У Эраста знакомо поблёскивают глаза. На этот раз с теплотой.
— Какой смысл? Да ты одна из немногих надёжных людей в моём окружении. Хоть и ебанутая анархистка, — говорит с дикой вкрадчивостью. — На самом деле, я рад, что мы друг друга встретили. Ведь как… Наши жизни без этого не были бы по-настоящему… А, один хрен. И плюс, ты не блядствуешь особо так. Разве что Ирвис твой, Хуирвис… Но есть бабы намного шалавистей.
— Охерительная похвала, — констатирую в приступе головокружения.
Я просто обязана на это возразить, хоть и зареклась что-либо доказывать Эрасту.
— Я не блядствую. Свободные отношения — это несколько иное. Сейчас никому из нас не нужны обязательства — ни тебе, — загибаю пальцы. — Ни мне, ни Ирвису. Я пробую жизнь на вкус, практически так же, как и ты, но с более благородной целью. Не будем сейчас об этом спорить, просто послушай, — я прикрываю рот, чтобы не икнуть. — Я не блядствую, Эраст. У нас же всё по негласному договору, по молчаливому взаимосоглашению — нет нужды в лебединой верности и шекспировской ревности. Ничто нас не держит, вот и всё.
Эраст выслушивает меня с округлёнными глазами.
— Ух-ты. Вот это ты загнула. О-хо-хо, — потягивается. — Прямо лень с тобой спорить, детка. Это тебя в твоём… кружке, хе, вязания научили? Окей, в таком случае, я ставлю тебе ноль по шлюшьей шкале. Ты довольна?
— Вполне, — и что это, апофеоз моей речи?
Мы вливаем друг в друга стаканы, не уронив ни капли. А потом Эраст целует меня омочёнными губами. С увлечением, проталкивая язык и кусаясь.

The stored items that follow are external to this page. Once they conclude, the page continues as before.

/-- Whether a running micro-operation occupies its engine: one that waits for a partner or an answer does not (R435, R439). -/
def holds (t : TileRec) : Bool :=
  match t.ins with
  | .trecv _ | .tchain _ | .tsend _ | .tmcast _ | .cinit _ => false
  | _ => true

/-- An instruction of K-steps. -/
def isMma (t : TileRec) : Bool :=
  match t.ins with
  | .tmma _ | .tmmas _ | .tmmaq _ => true
  | _ => false

/-- The record of the `i`-th source. -/
def srcShape (t : TileRec) (i : Nat) : Shape := ((t.src[i]?).map (·.rcd)).getD 0

/-- The elements or steps of an instruction; 0 where it has no point but its end (R270). -/
def total (t : TileRec) (m : MatIn) : Nat :=
  match t.ins with
  | .tmma _ | .tmmas _ | .tmmaq _ => m.steps
  | .tscan f | .tscanc f => (if scanCol f then t.shape.cols else t.shape.rows) * t.len
  | .tzero f => if 48 ≤ f.td.toNat then 0 else t.shape.count
  | .textv _ => ((t.xv[0]?).getD 0).toNat
  | .taccl _ | .topa _ | .tfree _ | .cpass _ | .cinit _ => 0
  | .text _ => t.shape.count
  | _ => if t.isCopy then t.shape.count else if engineOf t.ins == some .lane then t.laneTotal else t.shape.count

/-- The source elements that element or step `e` reads: source, row, column. -/
def uses (t : TileRec) (m : MatIn) (e : Nat) : List (Nat × Nat × Nat) :=
  let d : Shape := (t.dst.head?.map (·.rcd)).getD (t.srcShape 0)
  let r := e / d.stored
  let c := e % d.stored
  let at_ := fun (i : Nat) => ((t.xv[i]?).getD 0).toNat
  let line := fun (col : Bool) => if col then (e % t.len, e / t.len) else (e / t.len, e % t.len)
  match t.ins with
  | .tmma _ | .tmmas _ | .tmmaq _ =>
    let ks := ((List.range m.da.rows).map fun i => m.dense i e).eraseDups
    ((List.range m.da.rows).map fun i => (0, i, e)) ++ (ks.flatMap fun k => (List.range m.db.cols).map fun j => (1, k, j)) ++
      (if m.meta?.isSome then (List.range m.da.rows).map fun i => (2, i, e / 2) else [])
  | .tmap _ | .tew _ =>
    (List.range t.src.length).map fun i =>
      (i, if (t.srcShape i).rows = 1 then 0 else r, if (t.srcShape i).cols = 1 then 0 else c)
  | .ttrn _ => [(0, c, r)]
  | .tscale _ => (if d.kax then blockCells d c (r / 128) else blockCells d r (c / 128)).map fun x => (0, x.1, x.2)
  | .tpacksMeta _ => [(0, r, 2 * c), (0, r, 2 * c + 1)]
  | .tpacksSel _ => ((List.range 4).map fun i => (0, r, 4 * (c / 2) + i)) ++ [(1, r, c / 2)]
  | .tred _ => [(0, e / (t.srcShape 0).cols, e % (t.srcShape 0).cols)]
  | .trowv f => if t.rowActive f.mode e then [(0, t.len, at_ 0 + e)] else []
  | .tscan f | .tscanc f =>
    let x := line (scanCol f)
    (0, x.1, x.2) :: (if scanOp f = 4 then [(1, x.1, x.2)] else [])
  | .tcvt _ | .tplane _ | .tplaneRw _ | .taccl _ | .tst _ | .tsta _ | .tscat _ | .tsend _ | .tmcast _ => [(0, r, c)]
  | _ => []

/-- Whether a source is read only once it is whole: the metadata's scan comes first (R139), an instruction that stops nowhere reads all of
it, and the elements that an instruction keeps are copied. -/
def whole (t : TileRec) (i : Nat) : Bool :=
  match t.ins with
  | .tmmas _ | .taccl _ | .tsta _ | .tvrow _ => true
  | .tscan f | .tscanc f => (if scanOp f = 4 then 2 else 1) ≤ i
  | _ => false

/-- Whether the instruction keeps elements of a source: the last content of its destination (R408, R437). -/
def keeps (t : TileRec) (i : Nat) : Bool :=
  match t.ins with
  | .tvrow _ => true
  | .tscan _ | .tscanc _ => t.whole i
  | _ => false

/-- The tile names of the sources. -/
def srcNames (t : TileRec) : List Nat := t.names.drop t.dst.length

/-- A TPROBE whose translation has begun: it stops only at its completion (R270). -/
def begun (t : TileRec) : Bool := t.isProbe && t.phase == .queued && t.fault.isNone && !t.faultPassed && t.xlated != 0

/-- Elements of one element group: 16 × p with p = 64 ÷ width (R126). -/
def perGroup (w : Nat) : Nat := 16 * (64 / w)

/-- Whether an instruction that is not at its end may stop before element or step `e` (R270). -/
def mayStop (t : TileRec) (m : MatIn) (e : Nat) : Bool :=
  match t.ins with
  | .tmma _ | .tmmaq _ => e % m.groupSteps == 0
  | .tmmas _ => true
  | .text _ => e % t.shape.cols == 0
  | .tred f =>
    let a := t.srcShape 0
    e % perGroup a.bits == 0 && (if f.mode = 1 then e % a.cols == 0 && e / a.cols % 64 == 0 else e % a.cols % 64 == 0)
  | .tscan _ | .tscanc _ => e % t.len % 64 == 0
  | .textv _ => false
  | .trowv _ => e % perGroup (t.srcShape 0).bits == 0
  | _ => engineOf t.ins == some .lane && e % perGroup t.shape.bits == 0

Я отвечаю по-пьяному смешно, как лакающая сливки кошка, и скоро отстраняюсь, дёрнув головой назад.
— Хватит пока.
Встаю и делаю пару лёгких шагов.
— Тогда разомнёмся по-другому.
Эраст достаёт из шкафа патефон, начищенный, чёрный, лакированный. Я трогаю иголочку, новую, блестящую, без крупинок ржавчины.
— Подарил один… друган, — поясняет Эраст. — Тут и эти… Как их… Грампластинки есть.
Слежу за головастиками в клюквенном свете лампы, пока Эраст ставит пластинку. Та оживает, протрещав углями в старом мангале, начинает играть что-то из зарубежного шансона семидесятых.
Эраст возвращается ко мне, картинно выставляет свою четырёхпалую ладонь, будто клешнёй, зажимает моё запястье между средним пальцем и мизинцем и тянет наверх. Поддаюсь и оказываюсь в его объятьях.
Под тягучий припев мы кружимся по Эрастовой гарсоньерке, почти не попадая в такт мягкой скрипки и глубокому голосу певца.